WHAT THE EXERCISE ASKS:
Of the lines in the data below, write out exactly those from the one holding "the reply. -/" through the one holding "def sealSlots (l", both included.

SOURCE RECORDS:
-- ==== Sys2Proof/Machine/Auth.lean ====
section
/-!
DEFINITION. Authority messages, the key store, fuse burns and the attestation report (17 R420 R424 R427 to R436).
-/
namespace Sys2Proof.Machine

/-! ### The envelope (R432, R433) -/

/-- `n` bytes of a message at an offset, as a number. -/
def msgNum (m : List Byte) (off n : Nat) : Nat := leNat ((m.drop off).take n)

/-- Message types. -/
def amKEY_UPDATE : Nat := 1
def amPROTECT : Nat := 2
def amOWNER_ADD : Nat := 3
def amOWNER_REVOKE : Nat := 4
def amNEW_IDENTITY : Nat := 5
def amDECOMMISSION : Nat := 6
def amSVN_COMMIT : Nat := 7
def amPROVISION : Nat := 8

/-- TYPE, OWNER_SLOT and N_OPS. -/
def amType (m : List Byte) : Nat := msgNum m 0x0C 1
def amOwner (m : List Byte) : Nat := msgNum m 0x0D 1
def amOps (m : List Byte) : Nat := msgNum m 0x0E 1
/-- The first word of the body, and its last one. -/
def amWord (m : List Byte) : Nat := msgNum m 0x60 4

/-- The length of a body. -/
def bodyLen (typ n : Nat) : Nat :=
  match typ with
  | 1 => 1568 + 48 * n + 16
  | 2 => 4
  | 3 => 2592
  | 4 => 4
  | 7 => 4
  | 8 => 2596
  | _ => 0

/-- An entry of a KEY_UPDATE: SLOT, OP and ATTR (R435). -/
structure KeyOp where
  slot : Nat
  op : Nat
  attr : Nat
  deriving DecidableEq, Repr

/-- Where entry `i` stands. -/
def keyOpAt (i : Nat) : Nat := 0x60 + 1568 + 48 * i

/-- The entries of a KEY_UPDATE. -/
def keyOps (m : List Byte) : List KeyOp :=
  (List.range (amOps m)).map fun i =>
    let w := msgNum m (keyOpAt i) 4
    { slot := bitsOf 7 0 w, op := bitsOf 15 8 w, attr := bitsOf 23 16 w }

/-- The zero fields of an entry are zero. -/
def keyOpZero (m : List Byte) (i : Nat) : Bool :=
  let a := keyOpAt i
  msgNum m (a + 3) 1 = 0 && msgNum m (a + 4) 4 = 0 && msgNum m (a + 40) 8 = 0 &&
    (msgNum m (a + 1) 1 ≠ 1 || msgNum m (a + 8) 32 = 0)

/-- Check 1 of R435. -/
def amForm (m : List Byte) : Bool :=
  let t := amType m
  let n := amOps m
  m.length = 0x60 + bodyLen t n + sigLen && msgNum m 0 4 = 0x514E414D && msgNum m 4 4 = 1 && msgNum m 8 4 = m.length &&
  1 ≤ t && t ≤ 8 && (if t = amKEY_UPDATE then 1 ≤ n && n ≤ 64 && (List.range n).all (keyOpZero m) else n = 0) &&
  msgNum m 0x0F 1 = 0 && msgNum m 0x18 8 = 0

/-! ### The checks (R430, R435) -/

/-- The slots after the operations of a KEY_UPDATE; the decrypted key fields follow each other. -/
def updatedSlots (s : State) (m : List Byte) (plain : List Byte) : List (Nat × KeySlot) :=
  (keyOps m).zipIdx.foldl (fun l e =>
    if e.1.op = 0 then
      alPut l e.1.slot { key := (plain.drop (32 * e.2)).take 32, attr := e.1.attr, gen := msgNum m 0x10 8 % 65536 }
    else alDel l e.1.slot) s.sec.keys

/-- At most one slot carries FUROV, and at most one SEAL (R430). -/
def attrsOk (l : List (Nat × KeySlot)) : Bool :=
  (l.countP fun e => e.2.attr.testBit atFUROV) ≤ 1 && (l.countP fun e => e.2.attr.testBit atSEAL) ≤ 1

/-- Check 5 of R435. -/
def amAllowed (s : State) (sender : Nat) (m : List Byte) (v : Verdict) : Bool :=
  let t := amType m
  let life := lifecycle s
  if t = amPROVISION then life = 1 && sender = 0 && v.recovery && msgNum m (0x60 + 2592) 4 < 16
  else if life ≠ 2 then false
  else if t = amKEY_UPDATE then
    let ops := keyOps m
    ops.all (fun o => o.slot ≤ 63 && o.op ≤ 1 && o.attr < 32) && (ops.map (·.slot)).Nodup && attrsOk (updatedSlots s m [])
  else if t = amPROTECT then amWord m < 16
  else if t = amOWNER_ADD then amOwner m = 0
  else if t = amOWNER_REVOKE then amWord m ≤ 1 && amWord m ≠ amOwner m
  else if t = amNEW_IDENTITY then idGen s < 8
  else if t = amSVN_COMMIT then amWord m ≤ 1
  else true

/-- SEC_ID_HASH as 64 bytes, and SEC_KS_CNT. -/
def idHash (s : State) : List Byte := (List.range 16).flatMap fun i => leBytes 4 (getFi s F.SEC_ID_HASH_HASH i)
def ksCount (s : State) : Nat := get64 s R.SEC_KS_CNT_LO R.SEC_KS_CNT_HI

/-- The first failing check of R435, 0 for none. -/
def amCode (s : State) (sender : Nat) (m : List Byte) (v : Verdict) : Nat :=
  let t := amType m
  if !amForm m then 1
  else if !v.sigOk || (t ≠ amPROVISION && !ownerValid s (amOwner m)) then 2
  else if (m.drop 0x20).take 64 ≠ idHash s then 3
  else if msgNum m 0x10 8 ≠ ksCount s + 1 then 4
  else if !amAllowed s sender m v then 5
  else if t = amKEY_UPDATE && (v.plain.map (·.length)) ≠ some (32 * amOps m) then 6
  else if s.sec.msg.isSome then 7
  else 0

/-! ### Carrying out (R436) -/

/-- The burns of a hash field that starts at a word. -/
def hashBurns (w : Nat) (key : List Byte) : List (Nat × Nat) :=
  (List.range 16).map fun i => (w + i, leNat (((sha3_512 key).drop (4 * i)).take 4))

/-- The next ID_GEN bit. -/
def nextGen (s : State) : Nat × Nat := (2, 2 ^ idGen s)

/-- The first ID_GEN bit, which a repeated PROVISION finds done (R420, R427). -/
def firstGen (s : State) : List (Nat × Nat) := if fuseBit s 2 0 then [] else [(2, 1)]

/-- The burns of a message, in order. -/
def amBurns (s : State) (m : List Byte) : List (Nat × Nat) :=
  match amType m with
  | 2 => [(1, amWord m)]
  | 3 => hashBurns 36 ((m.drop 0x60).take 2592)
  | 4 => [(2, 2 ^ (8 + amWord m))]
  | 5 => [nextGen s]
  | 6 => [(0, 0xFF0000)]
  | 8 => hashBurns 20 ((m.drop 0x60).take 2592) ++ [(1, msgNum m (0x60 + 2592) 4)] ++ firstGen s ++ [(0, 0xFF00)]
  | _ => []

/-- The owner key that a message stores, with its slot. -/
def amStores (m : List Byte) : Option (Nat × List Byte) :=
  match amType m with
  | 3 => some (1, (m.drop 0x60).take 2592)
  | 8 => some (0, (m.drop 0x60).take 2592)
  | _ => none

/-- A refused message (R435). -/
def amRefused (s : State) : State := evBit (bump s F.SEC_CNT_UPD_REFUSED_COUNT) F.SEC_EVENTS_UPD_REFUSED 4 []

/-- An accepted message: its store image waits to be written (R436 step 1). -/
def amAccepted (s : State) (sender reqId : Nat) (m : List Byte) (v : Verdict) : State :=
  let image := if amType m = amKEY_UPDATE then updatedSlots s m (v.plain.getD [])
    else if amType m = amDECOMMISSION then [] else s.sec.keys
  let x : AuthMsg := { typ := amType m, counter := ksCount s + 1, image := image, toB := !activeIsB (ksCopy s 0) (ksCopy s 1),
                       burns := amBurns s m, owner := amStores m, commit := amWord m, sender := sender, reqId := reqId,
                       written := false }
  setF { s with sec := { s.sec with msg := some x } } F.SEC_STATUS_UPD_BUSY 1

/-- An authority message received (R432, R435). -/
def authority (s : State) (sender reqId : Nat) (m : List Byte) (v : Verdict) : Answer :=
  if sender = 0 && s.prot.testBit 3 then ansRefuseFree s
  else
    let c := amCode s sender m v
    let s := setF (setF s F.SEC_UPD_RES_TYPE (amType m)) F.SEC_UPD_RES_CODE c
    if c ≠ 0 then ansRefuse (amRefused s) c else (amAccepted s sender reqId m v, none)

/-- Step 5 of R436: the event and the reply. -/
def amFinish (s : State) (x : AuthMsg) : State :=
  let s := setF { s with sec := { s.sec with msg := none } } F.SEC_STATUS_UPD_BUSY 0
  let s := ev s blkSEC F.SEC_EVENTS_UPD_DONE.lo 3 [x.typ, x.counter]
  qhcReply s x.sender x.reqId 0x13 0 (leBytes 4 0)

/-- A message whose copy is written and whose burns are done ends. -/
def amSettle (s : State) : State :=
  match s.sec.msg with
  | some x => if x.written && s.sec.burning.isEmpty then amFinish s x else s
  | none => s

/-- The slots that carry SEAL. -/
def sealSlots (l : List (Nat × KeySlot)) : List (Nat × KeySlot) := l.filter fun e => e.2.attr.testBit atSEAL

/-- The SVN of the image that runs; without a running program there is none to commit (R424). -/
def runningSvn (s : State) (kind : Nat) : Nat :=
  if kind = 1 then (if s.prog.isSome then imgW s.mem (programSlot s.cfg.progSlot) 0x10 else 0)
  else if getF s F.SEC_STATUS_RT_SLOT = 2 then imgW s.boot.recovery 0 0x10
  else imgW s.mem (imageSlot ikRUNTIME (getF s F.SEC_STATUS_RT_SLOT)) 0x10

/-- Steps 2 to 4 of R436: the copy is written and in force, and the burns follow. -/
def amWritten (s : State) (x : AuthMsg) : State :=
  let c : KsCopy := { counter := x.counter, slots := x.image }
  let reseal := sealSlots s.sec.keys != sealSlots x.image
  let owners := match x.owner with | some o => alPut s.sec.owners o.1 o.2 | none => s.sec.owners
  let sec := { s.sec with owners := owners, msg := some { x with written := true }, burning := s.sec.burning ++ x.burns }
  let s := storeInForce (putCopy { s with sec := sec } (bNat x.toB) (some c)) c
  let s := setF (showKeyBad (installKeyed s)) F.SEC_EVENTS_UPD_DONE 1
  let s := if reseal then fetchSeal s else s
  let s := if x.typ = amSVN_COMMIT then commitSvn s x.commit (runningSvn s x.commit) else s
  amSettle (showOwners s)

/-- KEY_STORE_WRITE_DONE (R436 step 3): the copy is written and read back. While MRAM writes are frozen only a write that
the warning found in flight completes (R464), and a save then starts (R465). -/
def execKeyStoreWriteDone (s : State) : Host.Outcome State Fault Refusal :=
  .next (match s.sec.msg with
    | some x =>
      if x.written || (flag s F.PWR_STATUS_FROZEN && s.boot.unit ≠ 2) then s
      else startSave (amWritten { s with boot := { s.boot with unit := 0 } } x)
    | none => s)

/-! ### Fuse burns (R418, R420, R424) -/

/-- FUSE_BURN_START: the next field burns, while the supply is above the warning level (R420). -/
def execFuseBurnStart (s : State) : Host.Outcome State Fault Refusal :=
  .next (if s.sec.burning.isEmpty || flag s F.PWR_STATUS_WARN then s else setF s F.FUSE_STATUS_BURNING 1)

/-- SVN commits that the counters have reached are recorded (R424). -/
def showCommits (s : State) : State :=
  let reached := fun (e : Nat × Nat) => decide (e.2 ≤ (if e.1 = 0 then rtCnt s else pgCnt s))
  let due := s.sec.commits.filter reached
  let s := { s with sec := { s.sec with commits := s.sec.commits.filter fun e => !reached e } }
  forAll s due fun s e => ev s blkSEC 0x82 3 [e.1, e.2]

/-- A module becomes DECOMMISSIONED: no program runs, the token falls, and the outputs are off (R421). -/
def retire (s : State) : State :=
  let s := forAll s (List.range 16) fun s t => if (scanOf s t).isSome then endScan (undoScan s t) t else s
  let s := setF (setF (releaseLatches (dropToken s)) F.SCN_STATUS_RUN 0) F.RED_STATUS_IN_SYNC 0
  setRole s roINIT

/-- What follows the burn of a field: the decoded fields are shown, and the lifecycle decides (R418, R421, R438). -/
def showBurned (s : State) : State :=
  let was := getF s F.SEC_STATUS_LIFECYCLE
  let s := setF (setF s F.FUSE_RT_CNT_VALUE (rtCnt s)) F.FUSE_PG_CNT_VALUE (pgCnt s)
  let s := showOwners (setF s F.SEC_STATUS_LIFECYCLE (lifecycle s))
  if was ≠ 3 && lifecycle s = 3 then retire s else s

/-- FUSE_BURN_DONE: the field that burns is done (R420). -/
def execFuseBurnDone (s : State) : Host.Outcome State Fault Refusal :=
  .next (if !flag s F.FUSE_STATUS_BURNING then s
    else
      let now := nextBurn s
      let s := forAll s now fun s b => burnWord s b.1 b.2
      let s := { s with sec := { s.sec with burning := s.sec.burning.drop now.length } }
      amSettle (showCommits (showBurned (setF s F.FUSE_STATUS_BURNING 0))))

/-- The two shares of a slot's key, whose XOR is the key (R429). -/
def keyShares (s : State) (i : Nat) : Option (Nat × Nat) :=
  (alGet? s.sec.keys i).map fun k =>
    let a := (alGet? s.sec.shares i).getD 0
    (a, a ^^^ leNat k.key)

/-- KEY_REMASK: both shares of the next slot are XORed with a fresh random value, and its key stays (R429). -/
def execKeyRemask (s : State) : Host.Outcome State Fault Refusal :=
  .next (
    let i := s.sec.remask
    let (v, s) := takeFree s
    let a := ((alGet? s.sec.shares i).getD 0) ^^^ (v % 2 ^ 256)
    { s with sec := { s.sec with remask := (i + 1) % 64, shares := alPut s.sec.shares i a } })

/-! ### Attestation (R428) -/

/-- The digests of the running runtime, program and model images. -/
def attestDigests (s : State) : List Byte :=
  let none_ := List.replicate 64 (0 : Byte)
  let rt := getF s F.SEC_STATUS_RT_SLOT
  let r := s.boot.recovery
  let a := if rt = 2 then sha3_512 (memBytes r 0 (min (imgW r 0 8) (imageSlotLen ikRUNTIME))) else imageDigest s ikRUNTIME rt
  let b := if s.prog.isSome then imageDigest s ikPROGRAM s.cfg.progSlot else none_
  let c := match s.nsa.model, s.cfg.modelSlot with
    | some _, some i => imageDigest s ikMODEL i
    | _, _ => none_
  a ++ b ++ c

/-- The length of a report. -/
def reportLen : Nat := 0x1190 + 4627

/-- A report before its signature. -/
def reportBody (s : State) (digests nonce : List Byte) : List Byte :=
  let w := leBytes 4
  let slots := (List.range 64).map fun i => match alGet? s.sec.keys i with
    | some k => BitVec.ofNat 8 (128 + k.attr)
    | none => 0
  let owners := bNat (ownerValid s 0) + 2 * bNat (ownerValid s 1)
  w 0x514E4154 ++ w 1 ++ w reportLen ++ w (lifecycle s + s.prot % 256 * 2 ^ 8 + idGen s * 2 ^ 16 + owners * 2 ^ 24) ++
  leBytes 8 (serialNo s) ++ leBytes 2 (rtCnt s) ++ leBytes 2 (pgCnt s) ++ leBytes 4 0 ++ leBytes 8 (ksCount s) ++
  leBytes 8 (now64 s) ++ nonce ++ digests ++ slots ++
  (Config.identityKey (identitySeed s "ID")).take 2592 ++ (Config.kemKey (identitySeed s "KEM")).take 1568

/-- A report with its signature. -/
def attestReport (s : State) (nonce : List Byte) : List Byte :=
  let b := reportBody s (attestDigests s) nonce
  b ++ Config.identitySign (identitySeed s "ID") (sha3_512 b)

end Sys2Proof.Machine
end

SOLUTION:
/-- Step 5 of R436: the event and the reply. -/
def amFinish (s : State) (x : AuthMsg) : State :=
  let s := setF { s with sec := { s.sec with msg := none } } F.SEC_STATUS_UPD_BUSY 0
  let s := ev s blkSEC F.SEC_EVENTS_UPD_DONE.lo 3 [x.typ, x.counter]
  qhcReply s x.sender x.reqId 0x13 0 (leBytes 4 0)

/-- A message whose copy is written and whose burns are done ends. -/
def amSettle (s : State) : State :=
  match s.sec.msg with
  | some x => if x.written && s.sec.burning.isEmpty then amFinish s x else s
  | none => s

/-- The slots that carry SEAL. -/
def sealSlots (l : List (Nat × KeySlot)) : List (Nat × KeySlot) := l.filter fun e => e.2.attr.testBit atSEAL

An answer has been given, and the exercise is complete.